Various media links here:
Microsoft's Brian Jones gives his seemingly reasonable perspective here:
I'm not going to wade into this one further until I hear Adobe's side of things. Off the top, it does seem like Adobe is trying to treat MSFT differently than they have other folks like OpenOffice and Apple. And while I can appreciate that the potential impact from lost sales in the MSFT case is much more substantial, it occurs to me that they should have considered that possible development when they offered up PDF as an "open standard" in the first place. That said, I can't help but think that MSFT's increasingly competitive approach with partners, especially Adobe of late, has probably contributed to getting Adobe management's back up. Jupiter Research's Joe Wilcox has made that point repeatedly on his Microsoft Monitor weblog and I think he's right. At a time when all for-profit software vendors face increasing competition from Open Source, you'd think common sense might argue for them to work more closely with each other to enhance to overall value proposition for customers. Apparently not. For Wilcox's take on this specific mess, see his post here:
On a brighter note, if it does end up going to court but the facts are as laid out by Brian Jones, maybe MSFT's legal team might have a shot at actually winning one for a change? But that's another post...

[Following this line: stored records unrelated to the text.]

/-! ## Non-volatile memory, security -/

/-- NVM_READ, NVM_WRITE, NVM_COUNTER_READ, NVM_COUNTER_INC, NVM_PROGRAM_END, NVM_ERASE_END, NVM_SCAN_END,
COMPACTION_HOLDOFF_END, RAW_READ, RAW_PROGRAM, RAW_ERASE (parts of R365, R414–R420, R425, R427–R429). Until the scan is over the
four commands are NOT_READY. NVM_READ answers the newest copy, where it is sound and in no conflict. A write or an increment
that finds the controller idle starts; the security counters take no increment. The first end of a record's program leaves its
commit to do, the second takes a page, keeps the new copy and the newest of the old ones, and completes its command. An erase that
ends frees its sector, unless it is paused or none runs. The end of the scan makes the memory ready and sets the recovery
mode and the torn count. After the hold-off an automatic pass starts below 410 erased pages and not otherwise. A raw read copies
its page once the scan is over; a raw program of no or too many bytes, or of a page that is not erased, sets ERR; a raw
program or erase starts on an idle controller and waits on a busy one. -/
def Obligations.NvmCommands : Prop :=
  ∀ (c : HostCmd) (v : Word) (found : List ScanCopy) (torn : Nat) (s : State),
    let n := s.dev.nvm
    let id := c.target.toNat
    let idle := nvmFree n = true ∧ n.queue = []
    (n.scanDone = false →
      (Ready 0x0701 c s → exec (.nvmRead c) s = .next (replied 0x0701 c (fail stNotReady) (fresh s) s)) ∧
      (Ready 0x0702 c s → exec (.nvmWrite c) s = .next (replied 0x0702 c (fail stNotReady) (fresh s) s)) ∧
      (Ready 0x0704 c s → exec (.nvmCounterRead c) s = .next (replied 0x0704 c (fail stNotReady) (fresh s) s)) ∧
      (Ready 0x0705 c s → exec (.nvmCounterInc c) s = .next (replied 0x0705 c (fail stNotReady) (fresh s) s))) ∧
    (n.scanDone = true → id < 1024 → 240 ≤ (trim c).bufLen → Ready 0x0701 c s →
      (copiesOf n id = [] → exec (.nvmRead c) s = .next (replied 0x0701 c (fail stNotFound (wd id)) (fresh s) s)) ∧
      (∀ x, newestCopy (copiesOf n id) = some x → inConflict (copiesOf n id) = false → x.bad = false →
        exec (.nvmRead c) s = .next (replied 0x0701 c (okWith (wd x.payload.length) (wd x.seq))
          (outBuf (trim c) x.payload (fresh s)) s))) ∧
    (∀ a, idle → id < 1024 → (trim c).bufLen ≠ 0 → (trim c).bufLen ≤ 240 → writePoint n = some a → Ready 0x0702 c s →
      exec (.nvmWrite c) s = .next (awaiting 0x0702 c { fresh s with
        nvm := { n with running := some (.record id (trim c).buf (some (trim c))), step2 := false } } s)) ∧
    (n.scanDone = true → id < 128 → Ready 0x0704 c s → exec (.nvmCounterRead c) s = .next (replied 0x0704 c
      (okWith (wd (Tab.get 0 n.counters id)) (wd (Tab.get 0 n.counters id / 4294967296))) (fresh s) s)) ∧
    (n.scanDone = true → id < 64 → Ready 0x0705 c s →
      exec (.nvmCounterInc c) s = .next (replied 0x0705 c (fail stConflict) (fresh s) s)) ∧
    (idle → 64 ≤ id → id < 128 → Ready 0x0705 c s → exec (.nvmCounterInc c) s = .next (awaiting 0x0705 c
      { fresh s with nvm := { n with running := some (.counter id (some (trim c))), step2 := false } } s)) ∧
    (∀ p b, n.running = some (.record p b none) → n.step2 = false → exec .nvmProgramEnd s = .next (after s
      (settle (nvmGo (autoCompact { fresh s with nvm := { n with step2 := true } }))))) ∧
    (∀ p b a m cmd, n.running = some (.record p b cmd) → n.step2 = true →
      takePage { n with running := none, step2 := false } = some (a, m) →
        let y : Copy := { seq := topSeq (copiesOf n p) + 1, payload := b, page := a }
        let e := { fresh s with nvm := { m with records := Tab.put m.records p (addCopy y (copiesOf n p)) } }
        exec .nvmProgramEnd s = .next (after s (settle (nvmGo (autoCompact (match cmd with
          | some x => finish 0x0702 x (okWith (wd y.seq)) e
          | none => e)))))) ∧
    (n.erasePaused = true → exec .nvmEraseEnd s = .next (after s (fresh s))) ∧
    (n.erasing = none → exec .nvmEraseEnd s = .next (after s (fresh s))) ∧
    (∀ k, n.erasing = some k → n.erasePaused = false → exec .nvmEraseEnd s = .next (after s
      (settle (nvmGo (closeAuto { fresh s with nvm := eraseSector k n }))))) ∧
    (n.scanDone = true → exec (.nvmScanEnd found torn) s = .next (after s (fresh s))) ∧
    (n.scanDone = false → ∃ t, exec (.nvmScanEnd found torn) s = .next t ∧ t.dev.nvm.scanDone = true ∧
      t.dev.nvm.mode = n.option ∧ t.dev.nvm.torn = min 255 torn ∧ t.dev.hif.ready = s.dev.power.booted ∧
      (found = [] → t.dev.nvm.discarded = 0 ∧ t.dev.nvm.completed = 0)) ∧
    (410 ≤ freePages n → exec .compactionHoldoffEnd s = .next (after s
      { fresh s with lop := { s.dev.lop with compactHoldoff := false } })) ∧
    (freePages n < 410 → n.compacting = false → n.hold = false →
      (s.dev.lop.slots.any fun p => p.2.opcode == 0x0703 && p.2.st != 4) = false →
      ∃ t, exec .compactionHoldoffEnd s = .next t ∧ t.dev.lop.autoCompact = true ∧ t.dev.lop.compactHoldoff = false ∧
        t.dev.nvm.compacting = true) ∧
    (n.scanDone = true → exec (.rawRead v) s = .next (after s { fresh s with
      nvm := rawCopy (fld v 10 0) { n with rawCtrl := rawGo 1 v &&& rawMask } })) ∧
    (n.scanDone = false → exec (.rawRead v) s = .next (after s { fresh s with nvm := { n with
      rawCtrl := rawGo 1 v &&& rawMask, queue := n.queue ++ [.rawRead (fld v 10 0)] } })) ∧
    ((fld v 23 16 = 0 ∨ 252 < fld v 23 16) → exec (.rawProgram v) s = .next (after s { fresh s with
      nvm := { n with rawCtrl := rawGo 2 v &&& rawMask, rawErr := true } })) ∧
    (idle → fld v 23 16 ≠ 0 → fld v 23 16 ≤ 252 → (rawPage n (fld v 10 0)).all (· == 0xFF#8) = true →
      exec (.rawProgram v) s = .next (after s { fresh s with nvm := { n with
        rawCtrl := rawGo 2 v &&& rawMask, step2 := false
        running := some (.rawProgram (fld v 10 0) (rawBytes n (fld v 23 16))) } })) ∧
    (idle → fld v 23 16 ≠ 0 → fld v 23 16 ≤ 252 → (rawPage n (fld v 10 0)).all (· == 0xFF#8) = false →
      exec (.rawProgram v) s = .next (after s { fresh s with nvm := { n with
        rawCtrl := rawGo 2 v &&& rawMask, rawErr := true } })) ∧
    (nvmFree n = false → fld v 23 16 ≠ 0 → fld v 23 16 ≤ 252 → exec (.rawProgram v) s = .next (after s { fresh s with
      nvm := { n with rawCtrl := rawGo 2 v &&& rawMask
                      queue := n.queue ++ [.rawProgram (fld v 10 0) (rawBytes n (fld v 23 16))] } })) ∧
    (nvmFree n = false → exec (.rawErase v) s = .next (after s { fresh s with nvm := { n with
      rawCtrl := rawGo 3 v &&& rawMask, queue := n.queue ++ [.rawErase (fld v 10 0 / 16)] } })) ∧
    (idle → exec (.rawErase v) s = .next (after s { fresh s with
      nvm := { n with rawCtrl := rawGo 3 v &&& rawMask, erasing := some (384 + fld v 10 0 / 16) } }))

Media coverage was extensive, but the most insightful article imo was this one by Mitch Ratcliffe:
He brings up several interesting points. One that I've wondered about for a long time is what exactly MSFT's massive $7B/annual R&D spend represents? According to Ballmer, only about $250M is actual "R" leaving $6.5B of "D". Is that simply operational product development costs masquerading as R&D for tax purposes? If so, it's pretty concerning wrt to what the true [non-variable] costs of MSFT's product development might be. It also calls into question whether Ballmer should be touting it as the massive differentiator that he does. Anyway, if someone has some insight into how that $6.5B is seperate from general product development, I'd be interested.

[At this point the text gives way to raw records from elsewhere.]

-- ==== Sys2Proof/Laws/State.lean ====
section
/-! SUPPORT. State: what each small update of the device writes, field by field; every lemma is true by unfolding. -/
namespace Sys2Proof.Machine

@[simp] theorem setTb_tb (t : Timebase) (d : Dev) : (setTb t d).tb = t := rfl
@[simp] theorem setTb_link (t : Timebase) (d : Dev) : (setTb t d).link = d.link := rfl
@[simp] theorem setTb_pe (t : Timebase) (d : Dev) : (setTb t d).pe = d.pe := rfl
@[simp] theorem setTb_loops (t : Timebase) (d : Dev) : (setTb t d).loops = d.loops := rfl
@[simp] theorem setTb_zones (t : Timebase) (d : Dev) : (setTb t d).zones = d.zones := rfl
@[simp] theorem setTb_clk (t : Timebase) (d : Dev) : (setTb t d).clk = d.clk := rfl
@[simp] theorem setTb_sched (t : Timebase) (d : Dev) : (setTb t d).sched = d.sched := rfl
@[simp] theorem setTb_inp (t : Timebase) (d : Dev) : (setTb t d).inp = d.inp := rfl
@[simp] theorem setTb_coil (t : Timebase) (d : Dev) : (setTb t d).coil = d.coil := rfl
@[simp] theorem setTb_out (t : Timebase) (d : Dev) : (setTb t d).out = d.out := rfl
@[simp] theorem setTb_ports (t : Timebase) (d : Dev) : (setTb t d).ports = d.ports := rfl
@[simp] theorem setTb_kw (t : Timebase) (d : Dev) : (setTb t d).kw = d.kw := rfl
@[simp] theorem setTb_belay (t : Timebase) (d : Dev) : (setTb t d).belay = d.belay := rfl
@[simp] theorem setTb_pair (t : Timebase) (d : Dev) : (setTb t d).pair = d.pair := rfl
@[simp] theorem setTb_integ (t : Timebase) (d : Dev) : (setTb t d).integ = d.integ := rfl
@[simp] theorem setTb_hif (t : Timebase) (d : Dev) : (setTb t d).hif = d.hif := rfl
@[simp] theorem setTb_lop (t : Timebase) (d : Dev) : (setTb t d).lop = d.lop := rfl
@[simp] theorem setTb_sec (t : Timebase) (d : Dev) : (setTb t d).sec = d.sec := rfl
@[simp] theorem setTb_lk (t : Timebase) (d : Dev) : (setTb t d).lk = d.lk := rfl
@[simp] theorem setTb_th (t : Timebase) (d : Dev) : (setTb t d).th = d.th := rfl
@[simp] theorem setTb_nvm (t : Timebase) (d : Dev) : (setTb t d).nvm = d.nvm := rfl
@[simp] theorem setTb_power (t : Timebase) (d : Dev) : (setTb t d).power = d.power := rfl
@[simp] theorem setTb_tow (t : Timebase) (d : Dev) : (setTb t d).tow = d.tow := rfl
@[simp] theorem setTb_drawn (t : Timebase) (d : Dev) : (setTb t d).drawn = d.drawn := rfl
@[simp] theorem setTb_outbox (t : Timebase) (d : Dev) : (setTb t d).outbox = d.outbox := rfl

@[simp] theorem setHif_tb (h : HostIf) (d : Dev) : (setHif h d).tb = d.tb := rfl
@[simp] theorem setHif_link (h : HostIf) (d : Dev) : (setHif h d).link = d.link := rfl
@[simp] theorem setHif_pe (h : HostIf) (d : Dev) : (setHif h d).pe = d.pe := rfl
@[simp] theorem setHif_loops (h : HostIf) (d : Dev) : (setHif h d).loops = d.loops := rfl
@[simp] theorem setHif_zones (h : HostIf) (d : Dev) : (setHif h d).zones = d.zones := rfl
@[simp] theorem setHif_clk (h : HostIf) (d : Dev) : (setHif h d).clk = d.clk := rfl
@[simp] theorem setHif_sched (h : HostIf) (d : Dev) : (setHif h d).sched = d.sched := rfl
@[simp] theorem setHif_inp (h : HostIf) (d : Dev) : (setHif h d).inp = d.inp := rfl
@[simp] theorem setHif_coil (h : HostIf) (d : Dev) : (setHif h d).coil = d.coil := rfl
@[simp] theorem setHif_out (h : HostIf) (d : Dev) : (setHif h d).out = d.out := rfl
@[simp] theorem setHif_ports (h : HostIf) (d : Dev) : (setHif h d).ports = d.ports := rfl
@[simp] theorem setHif_kw (h : HostIf) (d : Dev) : (setHif h d).kw = d.kw := rfl
@[simp] theorem setHif_belay (h : HostIf) (d : Dev) : (setHif h d).belay = d.belay := rfl
@[simp] theorem setHif_pair (h : HostIf) (d : Dev) : (setHif h d).pair = d.pair := rfl
@[simp] theorem setHif_integ (h : HostIf) (d : Dev) : (setHif h d).integ = d.integ := rfl
@[simp] theorem setHif_hif (h : HostIf) (d : Dev) : (setHif h d).hif = h := rfl
@[simp] theorem setHif_lop (h : HostIf) (d : Dev) : (setHif h d).lop = d.lop := rfl
@[simp] theorem setHif_sec (h : HostIf) (d : Dev) : (setHif h d).sec = d.sec := rfl
@[simp] theorem setHif_lk (h : HostIf) (d : Dev) : (setHif h d).lk = d.lk := rfl
@[simp] theorem setHif_th (h : HostIf) (d : Dev) : (setHif h d).th = d.th := rfl
@[simp] theorem setHif_nvm (h : HostIf) (d : Dev) : (setHif h d).nvm = d.nvm := rfl
@[simp] theorem setHif_power (h : HostIf) (d : Dev) : (setHif h d).power = d.power := rfl
@[simp] theorem setHif_tow (h : HostIf) (d : Dev) : (setHif h d).tow = d.tow := rfl
@[simp] theorem setHif_drawn (h : HostIf) (d : Dev) : (setHif h d).drawn = d.drawn := rfl
@[simp] theorem setHif_outbox (h : HostIf) (d : Dev) : (setHif h d).outbox = d.outbox := rfl

@[simp] theorem setClk_tb (c : Clock) (d : Dev) : (setClk c d).tb = d.tb := rfl
@[simp] theorem setClk_link (c : Clock) (d : Dev) : (setClk c d).link = d.link := rfl
@[simp] theorem setClk_pe (c : Clock) (d : Dev) : (setClk c d).pe = d.pe := rfl
@[simp] theorem setClk_loops (c : Clock) (d : Dev) : (setClk c d).loops = d.loops := rfl
@[simp] theorem setClk_zones (c : Clock) (d : Dev) : (setClk c d).zones = d.zones := rfl
@[simp] theorem setClk_clk (c : Clock) (d : Dev) : (setClk c d).clk = c := rfl
@[simp] theorem setClk_sched (c : Clock) (d : Dev) : (setClk c d).sched = d.sched := rfl
@[simp] theorem setClk_inp (c : Clock) (d : Dev) : (setClk c d).inp = d.inp := rfl
@[simp] theorem setClk_coil (c : Clock) (d : Dev) : (setClk c d).coil = d.coil := rfl
@[simp] theorem setClk_out (c : Clock) (d : Dev) : (setClk c d).out = d.out := rfl
@[simp] theorem setClk_ports (c : Clock) (d : Dev) : (setClk c d).ports = d.ports := rfl
@[simp] theorem setClk_kw (c : Clock) (d : Dev) : (setClk c d).kw = d.kw := rfl
@[simp] theorem setClk_belay (c : Clock) (d : Dev) : (setClk c d).belay = d.belay := rfl
@[simp] theorem setClk_pair (c : Clock) (d : Dev) : (setClk c d).pair = d.pair := rfl
@[simp] theorem setClk_integ (c : Clock) (d : Dev) : (setClk c d).integ = d.integ := rfl
@[simp] theorem setClk_hif (c : Clock) (d : Dev) : (setClk c d).hif = d.hif := rfl
@[simp] theorem setClk_lop (c : Clock) (d : Dev) : (setClk c d).lop = d.lop := rfl
@[simp] theorem setClk_sec (c : Clock) (d : Dev) : (setClk c d).sec = d.sec := rfl
@[simp] theorem setClk_lk (c : Clock) (d : Dev) : (setClk c d).lk = d.lk := rfl
@[simp] theorem setClk_th (c : Clock) (d : Dev) : (setClk c d).th = d.th := rfl
@[simp] theorem setClk_nvm (c : Clock) (d : Dev) : (setClk c d).nvm = d.nvm := rfl
@[simp] theorem setClk_power (c : Clock) (d : Dev) : (setClk c d).power = d.power := rfl
@[simp] theorem setClk_tow (c : Clock) (d : Dev) : (setClk c d).tow = d.tow := rfl
@[simp] theorem setClk_drawn (c : Clock) (d : Dev) : (setClk c d).drawn = d.drawn := rfl
@[simp] theorem setClk_outbox (c : Clock) (d : Dev) : (setClk c d).outbox = d.outbox := rfl

@[simp] theorem setSec_tb (x : Security) (d : Dev) : (setSec x d).tb = d.tb := rfl
@[simp] theorem setSec_link (x : Security) (d : Dev) : (setSec x d).link = d.link := rfl
@[simp] theorem setSec_pe (x : Security) (d : Dev) : (setSec x d).pe = d.pe := rfl
@[simp] theorem setSec_loops (x : Security) (d : Dev) : (setSec x d).loops = d.loops := rfl
@[simp] theorem setSec_zones (x : Security) (d : Dev) : (setSec x d).zones = d.zones := rfl
@[simp] theorem setSec_clk (x : Security) (d : Dev) : (setSec x d).clk = d.clk := rfl
@[simp] theorem setSec_sched (x : Security) (d : Dev) : (setSec x d).sched = d.sched := rfl
@[simp] theorem setSec_inp (x : Security) (d : Dev) : (setSec x d).inp = d.inp := rfl
@[simp] theorem setSec_coil (x : Security) (d : Dev) : (setSec x d).coil = d.coil := rfl
@[simp] theorem setSec_out (x : Security) (d : Dev) : (setSec x d).out = d.out := rfl
@[simp] theorem setSec_ports (x : Security) (d : Dev) : (setSec x d).ports = d.ports := rfl
@[simp] theorem setSec_kw (x : Security) (d : Dev) : (setSec x d).kw = d.kw := rfl
@[simp] theorem setSec_belay (x : Security) (d : Dev) : (setSec x d).belay = d.belay := rfl
@[simp] theorem setSec_pair (x : Security) (d : Dev) : (setSec x d).pair = d.pair := rfl
@[simp] theorem setSec_integ (x : Security) (d : Dev) : (setSec x d).integ = d.integ := rfl
@[simp] theorem setSec_hif (x : Security) (d : Dev) : (setSec x d).hif = d.hif := rfl
@[simp] theorem setSec_lop (x : Security) (d : Dev) : (setSec x d).lop = d.lop := rfl
@[simp] theorem setSec_sec (x : Security) (d : Dev) : (setSec x d).sec = x := rfl
@[simp] theorem setSec_lk (x : Security) (d : Dev) : (setSec x d).lk = d.lk := rfl
@[simp] theorem setSec_th (x : Security) (d : Dev) : (setSec x d).th = d.th := rfl
@[simp] theorem setSec_nvm (x : Security) (d : Dev) : (setSec x d).nvm = d.nvm := rfl
@[simp] theorem setSec_power (x : Security) (d : Dev) : (setSec x d).power = d.power := rfl
@[simp] theorem setSec_tow (x : Security) (d : Dev) : (setSec x d).tow = d.tow := rfl
@[simp] theorem setSec_drawn (x : Security) (d : Dev) : (setSec x d).drawn = d.drawn := rfl
@[simp] theorem setSec_outbox (x : Security) (d : Dev) : (setSec x d).outbox = d.outbox := rfl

A second comment he makes is critical imo:
The really cogent argument Ballmer did offer for the reliance on internally developed technologies and products was XBox. He pointed out that, if Microsoft had acquired Nintendo (whose U.S. headquarters is just down the street and now surrounded by Microsoft's campus), it would have spent three to four times as much as it will lose in the early years of XBox and "we would have had a business we didn't understand as well, wasn't as good, wasn't as well-positioned and essentially would have cost our shareholders an additional $6 billion, $8 billion." All true, yet it doesn't seem to inform Ballmer's strategic approach to extending Microsoft's business.
If the build-it-don't-buy-it case is proven by XBox, Ballmer should be much stronger in his defense of Microsoft's $35 billion cash reserve, more of which should be going into basic research now to put the company at an advantage later.

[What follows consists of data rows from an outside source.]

-- ==== Sys2Proof/Tests/Slice0.lean ====
section
/-! SUPPORT. Slice0: tests. The checks of WellFormed each refuse a term; every statement of the Obligations that has
hypotheses has a witness here, one part for each of its clauses; a few single steps with results worked out by hand from
the manual. -/
namespace Sys2Proof.Tests
open Sys2Proof.Machine

/-! ## Small states -/

def plan0 : Plan :=
  { pair := true, points := 8192, commandable := 200, subs := 100, loopMib := 1, loops := 64, zones := 16 }

/-- A booted device with a memory plan and an enabled interface: one window over the first 2 MiB, rings 0 and 1. -/
def up : Dev :=
  { pe := { plan := some plan0 }
    power := { pendingCause := none, booted := true, calDue := false }
    nvm := { scanDone := true }
    hif :=
      { enabled := true, ready := true, linkUp := true, versHost := 6#32, dbLo := 0x1000#32, spLo := 0x1200#32
        wins := [(0, { pages := 512#32, ctrl := 7#32 })]
        sqs := [(0, { lo := 0x10000#32, cfg := 0x80000005#32, rev := 2 }), (1, { lo := 0x14000#32, cfg := 0x80000005#32, rev := 2 })]
        cqs := [(0, { lo := 0x11000#32, cfg := 0xC0000006#32 }), (1, { lo := 0x13000#32, cfg := 0xC0000006#32 })] } }

/-- The same with the interface not enabled. -/
def down : Dev := { up with hif := { up.hif with enabled := false } }

def at0 (d : Dev) : State := { dev := d }

def cmd : HostCmd :=
  { sq := 0, tag := 7#32, target := 0#32, count := 0#32, p0 := 0#32, p1 := 0#32, p2 := 0#32, p3 := 0#32, irqNow := false
    fmt := 0, authSlot := 255, authSeq := 0, authTag := List.replicate 12 0#8, bufAddr := 0x20000, bufLen := 0, buf := [] }

/-- With a buffer that holds these words, bytes, or zeros. -/
def withBytes (c : HostCmd) (b : List Byte) : HostCmd := { c with bufLen := b.length, buf := b }
def withWords (c : HostCmd) (ws : List Word) : HostCmd := withBytes c (wordsBytes ws)
def room (c : HostCmd) (n : Nat) : HostCmd := { c with bufLen := n, buf := [] }

/-- A device that has fetched the command. -/
def host (op : Nat) (c : HostCmd) (d : Dev) : State :=
  at0 { d with hif := { d.hif with fetched := [⟨op, c, none, false, 0, false⟩] } }

/-- `Ready`, evaluated. -/
def readyB (op : Nat) (c : HostCmd) (s : State) : Bool :=
  coreRuns s.dev && (gate op s.dev).isNone && s.dev.pe.upset.isNone &&
  match s.dev.hif.fetched.find? fun f => sameCmd op c f && !f.begun && f.verdict.isNone with
  | some f => !ringHeld op f s.dev
  | none => false
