-- ==== Sys2Proof/Machine/Codes.lean ====
section
/-!
DEFINITION. The numbers that stand for the closed tags of the state: modes, field ids, widths and error codes
(spec/10_state.md R21, R22, R28; spec/60_exceptions.md R177, R178).
-/

namespace Sys2Proof.Machine

/-- MODE as its 2-bit number (R21). -/
def Mode.code : Mode → BitVec 2
  | .config => 0
  | .stream => 1
  | .done => 2
  | .error => 3

/-- The id of a field (R178). -/
def ConfigField.id : ConfigField → BitVec 3
  | .frequency => 1
  | .rate => 2
  | .len => 3
  | .repeats => 4
  | .skip => 5
  | .type => 6

/-- The bit of SEEN that belongs to a field: its id less 1 (R22). -/
def ConfigField.bit : ConfigField → Nat
  | .frequency => 0
  | .rate => 1
  | .len => 2
  | .repeats => 3
  | .skip => 4
  | .type => 5

/-- ERR_FIELD as its 3-bit number: 0 for none or unknown (R36, R178). -/
def fieldCode : Option ConfigField → BitVec 3
  | none => 0
  | some f => f.id

/-- The number of bits of a sample of this width (R28). -/
def Width.bits : Width → Nat
  | .w8 => 8
  | .w16 => 16
  | .w32 => 32

/-- WIDTH as its 6-bit number (R28). -/
def Width.code : Width → BitVec 6
  | .w8 => 8
  | .w16 => 16
  | .w32 => 32

/-- ERR_KIND as its 4-bit number (R177). -/
def ErrKind.code : ErrKind → BitVec 4
  | .none => 0
  | .unknownField => 1
  | .duplicateField => 2
  | .invalidLiteral => 3
  | .nonPositiveValue => 4
  | .negativeSkip => 5
  | .conflictingLenRepeats => 6
  | .frequencyExceedsRate => 7
  | .degenerateWave => 8
  | .missingRequiredField => 9

end Sys2Proof.Machine
end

Exactly! If Ballmer believes that the massive investments he's made over the past 5 years have been wise for shareholders, then he needs to articulate that and in some detail - in particular because these emerging businesses as a group are still collectively unprofitable and detracting from earnings and hence the current stock price. His unwillingness to do so suggests that he can't because he doesn't know the answer, or that he won't because he knows the answer might not be sufficiently compelling to convince investors that it was a good risk/reward. IMO, it's more likely the latter, although I'm still willing to give Ballmer the benefit of the doubt. However, until he comes across with some detail, investors will view all the new "investments" through the prism of this past track record and conclude that it simply means more big dollars being spent upfront for unclear future returns.